As if to back up the surgeon, Dave opened his eyes, staring curiously at the faces within his range of vision.
“What’s all this fuss about?” Dave asked quietly.
“There isn’t any fuss, Mr. Darrin,” replied the surgeon. “You were stunned by the force of that scrimmage, and there’s some blood on your face.”
“Let me wipe it off then, please, sir?” Dave begged. “I want to get back in the game.”
“You won’t play again, Mr. Darrin,” replied the surgeon.
“Not play this season?” demanded Dave in anguished amazement. “Please don’t joke with me, sir.”
“Oh, you’ll play, after a few days,” replied the surgeon, wetting a piece of gauze from the contents of a bottle that he had taken from his bag. With the gauze he wiped the blood away from Darrin’s cheek, revealing a surface cut of more width than depth. Then a light bandage was put on over the cut.
“Now, I guess you can rise all right, Mr. Darrin. This hospital man will go over to hospital with you.”
“I’m not ordered to stay there, I hope, sir?” murmured Dave anxiously.
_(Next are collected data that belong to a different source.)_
-- ==== Sys2Proof/Machine/Contexts.lean ====
section
/-!
DEFINITION. Machine/Contexts.lean: wait edges (R293 to R295), fences (R42 to R47, R437, R447), contexts and commands (R33 to R38, R287),
watch matches and held completions (R338, R339), and remote memory operations at their issuing unit.
-/
namespace Sys2Proof.Machine

/-! ## Wait edges -/

/-- Rank of a stall condition that began in the same tick (R294): fence, address, credit. -/
def Stall.before (a b : Stall) : Bool := decide (a.since < b.since) || (decide (a.since = b.since) && decide (a.edge.kind < b.edge.kind))

/-- Insert a stall condition in the order of R294. -/
def addStall (x : Stall) : List Stall → List Stall
  | [] => [x]
  | y :: r => if x.before y then x :: y :: r else y :: addStall x r

/-- Change the stall conditions of a unit, keeping what a read of this hub cycle sees (R295). -/
def Hub.updWait (h : Hub) (u : Nat) (f : List Stall → List Stall) : Hub :=
  h.updStn (unitStn u) fun t =>
    let k := unitSub u
    let w := SMap.get [] t.wait k
    let first := SMap.get 0 t.waitCyc k != h.clk.cycle + 1
    { t with wait := SMap.set [] t.wait k (f w), waitCyc := SMap.set 0 t.waitCyc k (h.clk.cycle + 1),
             waitOld := if first then SMap.set [] t.waitOld k w else t.waitOld }

/-- A unit stalls on a condition (R293). -/
def Hub.stallOn_ (h : Hub) (u ctx : Nat) (e : Edge) : Hub :=
  h.updWait u (addStall ⟨e, ctx, h.ctxSlice ctx, h.stnTick (unitStn u)⟩)

/-- A stall condition of a unit ends: the first that `p` names (R294). -/
def Hub.stallOff (h : Hub) (u : Nat) (p : Stall → Bool) : Hub :=
  match firstIdx p (SMap.get [] (h.getStn (unitStn u)).wait (unitSub u)) with
  | none => h
  | some i => h.updWait u fun l => eraseAt l i

/-- Kinds of stall a unit's class may hold (Table 09.2). -/
def edgeAllowed (u : Nat) (e : Edge) : Bool :=
  unitOk u && (decide (e.kind = 3) || (decide (e.kind = 1 ∨ e.kind = 2) && (isTileUnit u || decide (unitClass u = 7))))

/-- UNIT_STALL (R293). -/
def Hub.unitStall (h : Hub) (u ctx : Nat) (e : Edge) : Hub := if h.unitRuns u && edgeAllowed u e then h.stallOn_ u ctx e else h

/-- CREDIT_RETURN (R294): the credit stall ends; a condition that still stalls the unit takes its place. -/
def Hub.creditReturn (h : Hub) (u : Nat) (next : Option Edge) : Hub :=
  if !h.unitRuns u then h
  else
    let w := SMap.get [] (h.getStn (unitStn u)).wait (unitSub u)
    match w.find? fun x => x.edge.kind == 3 with
    | none => h
    | some x =>
      let h := h.stallOff u fun x => x.edge.kind == 3
      match next with
      | some e => if edgeAllowed u e && !(w.any fun y => y.edge == e && y != x) then h.stallOn_ u x.context e else h
      | none => h

/-! ## Fences -/

def Hub.getFence (h : Hub) (id : Nat) : Fence := SMap.get {} h.fence id
def Hub.updFence (h : Hub) (id : Nat) (f : Fence → Fence) : Hub := { h with fence := SMap.upd {} h.fence id f }

/-- Slice to which an export index is allocated. -/
def Hub.exportSlice (h : Hub) (i : Nat) : Option Nat :=
  match SMap.get 0 h.slc.exports i with
  | 0 => none
  | n + 1 => some n

/-- Slice of a fence: that of its owner unit, or the one its index is allocated to; none where the index is not allocated. -/
def Hub.fenceSlice (h : Hub) (id : Nat) : Option Nat :=
  if fenceExported id then h.exportSlice (fenceIndex id) else some (h.unitSlice (fenceOwner id))

/-- A wait for `w` is satisfied (R44). -/
def Fence.satisfies (f : Fence) (w : Nat) : Bool :=
  decide (f.st = .signalled) && decide ((f.value + 2 ^ 64 - w % 2 ^ 64) % 2 ^ 64 < 2 ^ 63)

/-- A FENCE event at a unit (Table 05.1). -/
def Hub.fenceEv (h : Hub) (u ctx slice mode ev : Nat) (err : Bool) (ref : FenceRef) (value : Nat) (ferr forder : Bool) : Hub :=
  h.observeU { feed := 5, unit := u, slice := slice, mode := mode, pk := some (.fence ev err mode ref.pkg ref.id ctx value),
               ferr := ferr, forder := forder }

/-- A fence-wait completes at its unit: with its value, or with ST_LOST (R44, R47). -/
def Hub.waitDone (h : Hub) (w : Waiter) (ref : FenceRef) (value : Nat) (lost : Bool) : Hub :=
  let h := h.stallOff w.unit fun x => x.edge.kind == 1 && x.edge.pkg == ref.pkg && x.edge.obj == ref.id
  let h := h.answer w.unit w.context 0 (if lost then stLost else stOk)
  h.fenceEv w.unit w.context (h.ctxSlice w.context) w.mode 2 lost ref value lost false

/-- A waiter is woken; one whose unit sleeps or is frozen completes when the unit runs again (R51, R295). -/
def Hub.wake (h : Hub) (w : Waiter) (ref : FenceRef) (value : Nat) (lost : Bool) : Hub :=
  if !unitOk w.unit then h
  else if h.unitRuns w.unit then h.waitDone w ref value lost
  else h.updStn (unitStn w.unit) fun t => { t with thaw := t.thaw ++ [⟨unitSub w.unit, w, ref, value, lost⟩] }

/-- The waits of a unit that were satisfied while it could not run complete. -/
def Hub.thawUnit (h : Hub) (u : Nat) : Hub :=
  if !h.unitRuns u then h
  else
    let s := unitStn u
    let l := (h.getStn s).thaw.filter fun x => x.sub == unitSub u
    let h := if l.isEmpty then h else h.updStn s fun t => { t with thaw := t.thaw.filter fun x => x.sub != unitSub u }
    l.foldl (fun h x => h.waitDone x.waiter x.fence x.value x.lost) h

/-- The waits of every unit that runs again by the end of the hub cycle, a unit that waited for Peck space among them (R185). -/
def Hub.resumeWaits (h : Hub) : Hub :=
  (h.stn.filter fun e => !e.2.thaw.isEmpty).foldl (fun h e => (List.range 8).foldl (fun h k => h.thawUnit (e.1 * 8 + k)) h) h

/-- A reference to a fence of this package. -/
def Hub.localRef (h : Hub) (id : Nat) : FenceRef := ⟨h.pkg, id⟩

/-- The fence as the signals of this hub cycle compare with it (R46). -/
def Hub.fenceBase (h : Hub) (f : Fence) : Fence :=
  if f.cyc = h.clk.cycle + 1 then f else { f with base := f.value, baseSt := f.st, cyc := h.clk.cycle + 1 }
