-- ==== Sys2Proof/Machine/DumpCommands.lean ====
section
/-!
DEFINITION. Machine/DumpCommands.lean: the commands whose effects Machine/Dump.lean holds, one meaning for each.
-/
namespace Sys2Proof.Machine

/-- DUMP_PLAN_DONE (R328). -/
def execDumpPlanDone (s : State) : Host.Outcome State Fault Refusal := run .dumpPlanDone (fun m h => h.dumpPlanDone m) s

/-- DUMP_TUN_FULL (R330). -/
def execDumpTunFull (s : State) : Host.Outcome State Fault Refusal := run .dumpTunFull (fun _ h => h.dumpFull) s

/-- DUMP_FINISH (R328). -/
def execDumpFinish (s : State) : Host.Outcome State Fault Refusal := run .dumpFinish (fun _ h => h.dumpFinish) s

/-- DUMP_SIGNED (R331). -/
def execDumpSigned (s : State) : Host.Outcome State Fault Refusal := run .dumpSigned (fun _ h => h.dumpSigned) s

/-- FIRKIN_WRITE_DONE (R335). -/
def execFirkinWriteDone (s : State) : Host.Outcome State Fault Refusal := run .firkinWriteDone (fun _ h => h.firkinDone) s

end Sys2Proof.Machine
end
“For two or three days, at any rate—yes,” replied the Naval surgeon. “Not because you’re going to be weak, but because we’ve got to have you under our eyes all the time if your face is to heal without a bad scar.”
Midshipman Darrin brought his hand up in salute to the surgeon, and again to Lieutenant-Commander Havens.
“Darrin laid up for a few days!” growled Captain Hepson, of the Navy team, just after Dave had started. “Now, when every day’s work counts!” Then wheeling suddenly:
“How did Darrin come to get cut in that fashion, anyway! Mr. Jetson, do you know anything about it?”
“What do you mean, sir?” demanded Jetson, bridling. “Do you insinuate that I tried to put a scar on Mr. Darrin’s face?”
“I asked you what you knew about the accident—if it were an accident?” Hepson pursued coldly.
“Your ‘if,’ sir, is insulting!”
Then there came to the spot a presence that could not be treated with anger. Lieutenant-Commander Havens was determined to know the truth.
“Mr. Jetson, had you anything in your possession, or did you wear anything, that could cut Mr. Damn’s face like that?” demanded the head coach.
“Nothing, sir, unless the sole of one of my shoes was responsible,” returned Jetson, barely concealing his anger under a mask of respect to an officer of the Navy.
“Let me see your shoes; sit down on the ground first, Mr. Jetson.”
The midshipman obeyed, though with no very good grace, and held up his right shoe for the inspection of the head coach.
“Now the other shoe, Mr. Jetson. Hm! Yes; along the inner sole of this shoe there are signs of what looks very much like blood. See here, Mr. Hepson.”
“Yes, sir; most certainly this is a streak of blood rubbed into the leather along this rather sharp edge of the sole.”